For the listing below, output exactly the lines from the line with "cases c with" up to and including the line with "cases o.paying <;>", and no other lines.
—————
/-! ## The item path -/

@[simp] theorem learn_buffering (s : State) (b : List Frame) (o n : Nat) (i : LaneIdx) (d : Nat) :
    (s.buffering b).learn o n i d = (s.learn o n i d).buffering b := by
  unfold State.learn
  dsimp only
  simp only [buffering_ite]
  rfl
@[simp] theorem judgeKeg_buffering (s : State) (b : List Frame) (i : LaneIdx) (drop : Nat) (c : Code) (w cls tare ul full ch base : Nat)
    (al : List AlertReason) :
    (s.buffering b).judgeKeg i drop c w cls tare ul full ch base al =
        ((s.judgeKeg i drop c w cls tare ul full ch base al).1.buffering b, (s.judgeKeg i drop c w cls tare ul full ch base al).2) := by
  unfold State.judgeKeg
  rw [buffering_sightings]
  cases sightingOf s.sightings c.owner c.serial with
  | some e => rfl
  | none => exact congrArg (fun u : State => (u, _)) (learn_buffering s b _ _ i drop)
@[simp] theorem ladderKeg_buffering (s : State) (b : List Frame) (i : LaneIdx) (drop : Nat) (c : Code) (w u cls tare ul full ch base : Nat) :
    (s.buffering b).ladderKeg i drop c w u cls tare ul full ch base =
        ((s.ladderKeg i drop c w u cls tare ul full ch base).1.buffering b, (s.ladderKeg i drop c w u cls tare ul full ch base).2) := by
  unfold State.ladderKeg
  by_cases h : c.serial = 0
  · simp only [h, if_true]
  · simp only [h, if_false, examineMarks_buffering, markAt_buffering]
    split
    · rfl
    · exact judgeKeg_buffering _ b _ _ _ _ _ _ _ _ _ _ _
@[simp] theorem dropPool_buffering (s : State) (b : List Frame) (a : Nat) :
    (s.buffering b).dropPool a = ((s.dropPool a).1.buffering b, (s.dropPool a).2) := by
  unfold State.dropPool
  dsimp only
  rw [examineAccounts_buffering, accountOf_buffering]
  cases s.examineAccounts.accountOf a with
  | none => rfl
  | some p => dsimp only; rw [examinePoolAt_buffering]; rfl
@[simp] theorem ladderPool_buffering (s : State) (b : List Frame) (i : LaneIdx) (d : DropRec) (c : Code) (m : Measurement) (u cls : Nat)
    (e : ClassEntry) :
    (s.buffering b).ladderPool i d c m u cls e = ((s.ladderPool i d c m u cls e).1.buffering b, (s.ladderPool i d c m u cls e).2) := by
  unfold State.ladderPool
  rw [dropPool_buffering]
  rcases s.dropPool d.account with ⟨t, _ | p⟩
  · rfl
  · dsimp only
    by_cases h : p.accepted.getLsbD cls = true
    · simp only [h, if_true]
      cases e.part with
      | crate limit => dsimp only; by_cases h : limit < m.value <;> simp only [h, if_true, if_false]
      | keg tare ullage full charge => exact ladderKeg_buffering _ b _ _ _ _ _ _ _ _ _ _ _
    · simp only [h]; rfl
@[simp] theorem ladder_buffering (s : State) (b : List Frame) (i : LaneIdx) (d : DropRec) (c : Capture) :
    (s.buffering b).ladder i d c = ((s.ladder i d c).1.buffering b, (s.ladder i d c).2) := by
  unfold State.ladder
  cases c with
  | ok code m =>
    simp only [lane_buffering, examineClasses_buffering, classOf_buffering]
    cases s.examineClasses.classOf code.owner code.type with
    | none => rfl
    | some p =>
      dsimp only
      by_cases h : p.2.part.kind = (s.lane i).cfg.kind
      · simp only [h, if_true]; exact ladderPool_buffering _ b _ _ _ _ _ _ _
      · simp only [h, if_false]
  | _ => rfl
@[simp] theorem listAndAlert_buffering (s : State) (b : List Frame) (i : LaneIdx) (drop seq : Nat) (it : Item) (v : Verdict) (o : ItemOutcome) :
    (s.buffering b).listAndAlert i drop seq it v o = (s.listAndAlert i drop seq it v o).buffering b := by
  unfold State.listAndAlert
  cases o.paying <;> dsimp only <;> split <;> simp only [joinRejects_buffering, post_buffering]
@[simp] theorem applyVerdict_buffering (s : State) (b : List Frame) (i : LaneIdx) (d : DropRec) (it : Item) (v : Verdict) :
    (s.buffering b).applyVerdict i d it v = (s.applyVerdict i d it v).buffering b := by
  unfold State.applyVerdict
  simp only [modLane_buffering, journalWrite_buffering, joinWindow_buffering, listAndAlert_buffering, seqNext_buffering, buffering_now]
@[simp] theorem classify_buffering (s : State) (b : List Frame) (i : LaneIdx) (d : DropRec) (it : Item) :
    (s.buffering b).classify i d it = (s.classify i d it).buffering b := by
  unfold State.classify
  simp only [ladder_buffering, applyVerdict_buffering]
@[simp] theorem stray_buffering (s : State) (b : List Frame) (i : LaneIdx) (it : Item) :
    (s.buffering b).stray i it = (s.stray i it).buffering b := by
  unfold State.stray
  simp only [seqNext_buffering, journalWrite_buffering, count_buffering, post_buffering, buffering_now]
@[simp] theorem handOver_buffering (s : State) (b : List Frame) (i : LaneIdx) (it : FwdItem) (c : Nat) :
    (s.buffering b).handOver i it c = (s.handOver i it c).buffering b := by
  unfold State.handOver
  simp only [lane_buffering, count_buffering, accumulate_buffering]
  split <;> simp only [classify_buffering, stray_buffering]
@[simp] theorem endGrace_buffering (s : State) (b : List Frame) (i : LaneIdx) :
    (s.buffering b).endGrace i = (s.endGrace i).buffering b := by
  unfold State.endGrace
  rw [lane_buffering]
  cases (s.lane i).waiting with
  | none => rfl
  | some w => exact handOver_buffering (s.modLane i (fun l => { l with grace := none, waiting := none })) b _ _ _
@[simp] theorem handOverWaiting_buffering (s : State) (b : List Frame) (i : LaneIdx) :
    (s.buffering b).handOverWaiting i = (s.handOverWaiting i).buffering b := by
  unfold State.handOverWaiting
  rw [buffering_ite, endGrace_buffering]
  rfl

/-! ## The end of a drain -/

@[simp] theorem park_buffering (s : State) (b : List Frame) (i : LaneIdx) (d : DropRec) :
    (s.buffering b).park i d = (s.park i d).buffering b :=
  post_buffering { s.modLane i (fun l => { l with drop := some ⟨d, .parked⟩ }) with parkOrder := s.parkOrder ++ [i] } b _
@[simp] theorem leaveLane_buffering (s : State) (b : List Frame) (i : LaneIdx) (d : DropRec) :
    (s.buffering b).leaveLane i d = (s.leaveLane i d).buffering b := by
  unfold State.leaveLane
  rw [buffering_parkOrder, park_buffering, enterStore_buffering]
  cases s.parkOrder with
  | cons j js => rfl
  | nil => dsimp only; cases s.enterStore i d <;> rfl
@[simp] theorem drainEnd_buffering (s : State) (b : List Frame) (i : LaneIdx) (how : DropEnd) :
    (s.buffering b).drainEnd i how = (s.drainEnd i how).buffering b := by
  unfold State.drainEnd
  rw [lane_buffering]
  cases (s.lane i).drop with
  | none => rfl
  | some d => simp only [modLane_buffering, journalWrite_buffering, leaveLane_buffering, enterParked_buffering, buffering_clock, seqNext_buffering]
@[simp] theorem quietTest_buffering (s : State) (b : List Frame) (i : LaneIdx) :
    (s.buffering b).quietTest i = (s.quietTest i).buffering b := by
  unfold State.quietTest
  rw [buffering_ite, drainEnd_buffering]
  rfl

/-! ## What requests use of lanes, stations and sightings -/

@[simp] theorem dropEarly_buffering (s : State) (b : List Frame) (i : LaneIdx) :
    (s.buffering b).dropEarly i = (s.dropEarly i).buffering b := by
  unfold State.dropEarly
  simp only [buffering_ite]
  rfl
@[simp] theorem abandonItems_buffering (s : State) (b : List Frame) (i : LaneIdx) (g : Gate) :
    (s.buffering b).abandonItems i g = (s.abandonItems i g).buffering b := by
  unfold State.abandonItems
  have fold : ∀ (es : List JournalBody) (u : State), es.foldl (fun s e => (s.journalWrite i e).count i .abandoned) (u.buffering b) =
      (es.foldl (fun s e => (s.journalWrite i e).count i .abandoned) u).buffering b := by
    intro es
    induction es with
    | nil => intro u; rfl
    | cons e es ih => intro u; rw [List.foldl_cons, journalWrite_buffering, count_buffering, ih]; rfl
  simp only [lane_buffering, buffering_now, fold, modLane_buffering]
@[simp] theorem stationChanged_buffering (s : State) (b : List Frame) (x : StationId) (c : StationCause) :
    (s.buffering b).stationChanged x c = (s.stationChanged x c).buffering b := by
  unfold State.stationChanged
  rw [station_buffering, post_buffering]
@[simp] theorem setStationState_buffering (s : State) (b : List Frame) (x : StationId) (st : StationState) :
    (s.buffering b).setStationState x st = (s.setStationState x st).buffering b := modStation_buffering s b x _
@[simp] theorem returnRecord_buffering (s : State) (b : List Frame) (k : SlotIdx) :
    (s.buffering b).returnRecord k = (s.returnRecord k).buffering b := by
  unfold State.returnRecord
  rw [recordAt_buffering]
  cases s.recordAt k <;> rfl
@[simp] theorem returnQueue_buffering (s : State) (b : List Frame) (x : StationId) :
    (s.buffering b).returnQueue x = (s.returnQueue x).buffering b := by
  have fold : ∀ (ks : List SlotIdx) (u : State), ks.foldl State.returnRecord (u.buffering b) = (ks.foldl State.returnRecord u).buffering b := by
    intro ks
    induction ks with
    | nil => intro u; rfl
    | cons k ks ih => intro u; rw [List.foldl_cons, returnRecord_buffering, ih]; rfl
  unfold State.returnQueue
  rw [station_buffering, modStation_buffering, fold]
@[simp] theorem testLoaded_buffering (s : State) (b : List Frame) (x : StationId) :
    (s.buffering b).testLoaded x = (s.testLoaded x).buffering b := by
  unfold State.testLoaded
  simp only [station_buffering, modStation_buffering, postAll_buffering]
@[simp] theorem ageAll_buffering (s : State) (b : List Frame)  :
    (s.buffering b).ageAll = (s.ageAll).buffering b := by
  have fold : ∀ (es : List Sighting) (u : State), es.foldl (fun s _ => s.countYard .aged) (u.buffering b) =
      (es.foldl (fun s _ => s.countYard .aged) u).buffering b := by
    intro es
    induction es with
    | nil => intro u; rfl
    | cons e es ih => intro u; rw [List.foldl_cons, countYard_buffering, ih]; rfl
  exact fold _ { s with sightings := s.sightings.filter (fun e => !s.aged e) }

/-! ## The end of an event -/

@[simp] theorem startTx_buffering (s : State) (b : List Frame)  :
    (s.buffering b).startTx = (s.startTx).buffering b := by
  rcases s with ⟨_, _, ⟨_, _, reply, tx, notices, _, _, _, _, _⟩⟩
  cases tx <;> cases reply <;> cases notices <;> rfl
theorem finish_buffering (s : State) (b : List Frame) : finish (s.buffering b) = (finish s).buffering b := startTx_buffering s.repace b

/-! ## What each request does -/

/-- The same answer with these requests waiting. -/
def Answered.buffering (a : Answered) (b : List Frame) : Answered := ⟨a.state.buffering b, a.status, a.result⟩

theorem refuse_buffering (s : State) (b : List Frame) (status : Status) : refuse (s.buffering b) status = (refuse s status).buffering b := rfl

theorem answered_ite (c : Prop) [Decidable c] (x y : Answered) (b : List Frame) :
    (if c then x else y).buffering b = if c then x.buffering b else y.buffering b := by split <;> rfl

theorem setClasses_buffering (s : State) (b : List Frame) (t : Table ClassEntry) :
    (s.buffering b).setClasses t = (s.setClasses t).buffering b := rfl
theorem setMarks_buffering (s : State) (b : List Frame) (t : Table MarkEntry) :
    (s.buffering b).setMarks t = (s.setMarks t).buffering b := rfl
theorem setPools_buffering (s : State) (b : List Frame) (t : Table PoolEntry) :
    (s.buffering b).setPools t = (s.setPools t).buffering b := rfl
theorem setAccounts_buffering (s : State) (b : List Frame) (t : Table AccountEntry) :
    (s.buffering b).setAccounts t = (s.setAccounts t).buffering b := rfl

/-! ## PART and LANE requests -/

theorem restarted_buffering (s : State) (b : List Frame)  : (s.buffering b).restarted = (s.restarted).buffering b := rfl
theorem setClock_buffering (s : State) (b : List Frame) (n : Nat) : (s.buffering b).setClock n = (s.setClock n).buffering b := by
  unfold State.setClock
  repeat' split
  all_goals first | rfl | (simp_all <;> rfl)
theorem restart_buffering (s : State) (b : List Frame)  : (s.buffering b).restart = (s.restart).buffering b := by
  unfold State.restart
  simp only [mayRestart_buffering, restarted_buffering, post_buffering]
  repeat' split
  all_goals first | rfl | (simp_all <;> rfl)
theorem laneOn_buffering (s : State) (b : List Frame) (l : Nat) : (s.buffering b).laneOn l = (s.laneOn l).buffering b := by
  unfold State.laneOn
  simp only [lane_buffering, modLane_buffering, buffering_now, refuse_buffering]
  repeat' split
  all_goals first | rfl | (simp_all <;> rfl)
theorem turnLaneOff_buffering (s : State) (b : List Frame) (i : LaneIdx) :
    (s.buffering b).turnLaneOff i = (s.turnLaneOff i).buffering b := by
  unfold State.turnLaneOff
  simp only [handOverWaiting_buffering, dropEarly_buffering, abandonItems_buffering, modLane_buffering]
theorem laneOff_buffering (s : State) (b : List Frame) (l : Nat) : (s.buffering b).laneOff l = (s.laneOff l).buffering b := by
  unfold State.laneOff
  simp only [lane_buffering, turnLaneOff_buffering, refuse_buffering]
  repeat' split
  all_goals first | rfl | (simp_all <;> rfl)
theorem laneSet_buffering (s : State) (b : List Frame) (l : Nat) (c : LaneConfigArgs) :
    (s.buffering b).laneSet l c = (s.laneSet l c).buffering b := by
  unfold State.laneSet
  simp only [lane_buffering, modLane_buffering, buffering_now, refuse_buffering]
  repeat' split
  all_goals first | rfl | (simp_all <;> rfl)
theorem laneGet_buffering (s : State) (b : List Frame) (l : Nat) (p : Bool) :
    (s.buffering b).laneGet l p = (s.laneGet l p).buffering b := by
  unfold State.laneGet
  simp only [lane_buffering, modLane_buffering, buffering_now, refuse_buffering]
  repeat' split
  all_goals first | rfl | (simp_all <;> rfl)
theorem laneJournal_buffering (s : State) (b : List Frame) (l f c : Nat) :
    (s.buffering b).laneJournal l f c = (s.laneJournal l f c).buffering b := by
  unfold State.laneJournal
  simp only [lane_buffering, modLane_buffering, refuse_buffering]
  repeat' split
  all_goals first | rfl | (simp_all <;> rfl)
theorem laneCounters_buffering (s : State) (b : List Frame) (l : Nat) :
    (s.buffering b).laneCounters l = (s.laneCounters l).buffering b := by
  unfold State.laneCounters
  simp only [lane_buffering, modLane_buffering, refuse_buffering]
  repeat' split
  all_goals first | rfl | (simp_all <;> rfl)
—————
■ EXERCISE RESULT ■
  cases c with
  | ok code m =>
    simp only [lane_buffering, examineClasses_buffering, classOf_buffering]
    cases s.examineClasses.classOf code.owner code.type with
    | none => rfl
    | some p =>
      dsimp only
      by_cases h : p.2.part.kind = (s.lane i).cfg.kind
      · simp only [h, if_true]; exact ladderPool_buffering _ b _ _ _ _ _ _ _
      · simp only [h, if_false]
  | _ => rfl
@[simp] theorem listAndAlert_buffering (s : State) (b : List Frame) (i : LaneIdx) (drop seq : Nat) (it : Item) (v : Verdict) (o : ItemOutcome) :
    (s.buffering b).listAndAlert i drop seq it v o = (s.listAndAlert i drop seq it v o).buffering b := by
  unfold State.listAndAlert
  cases o.paying <;> dsimp only <;> split <;> simp only [joinRejects_buffering, post_buffering]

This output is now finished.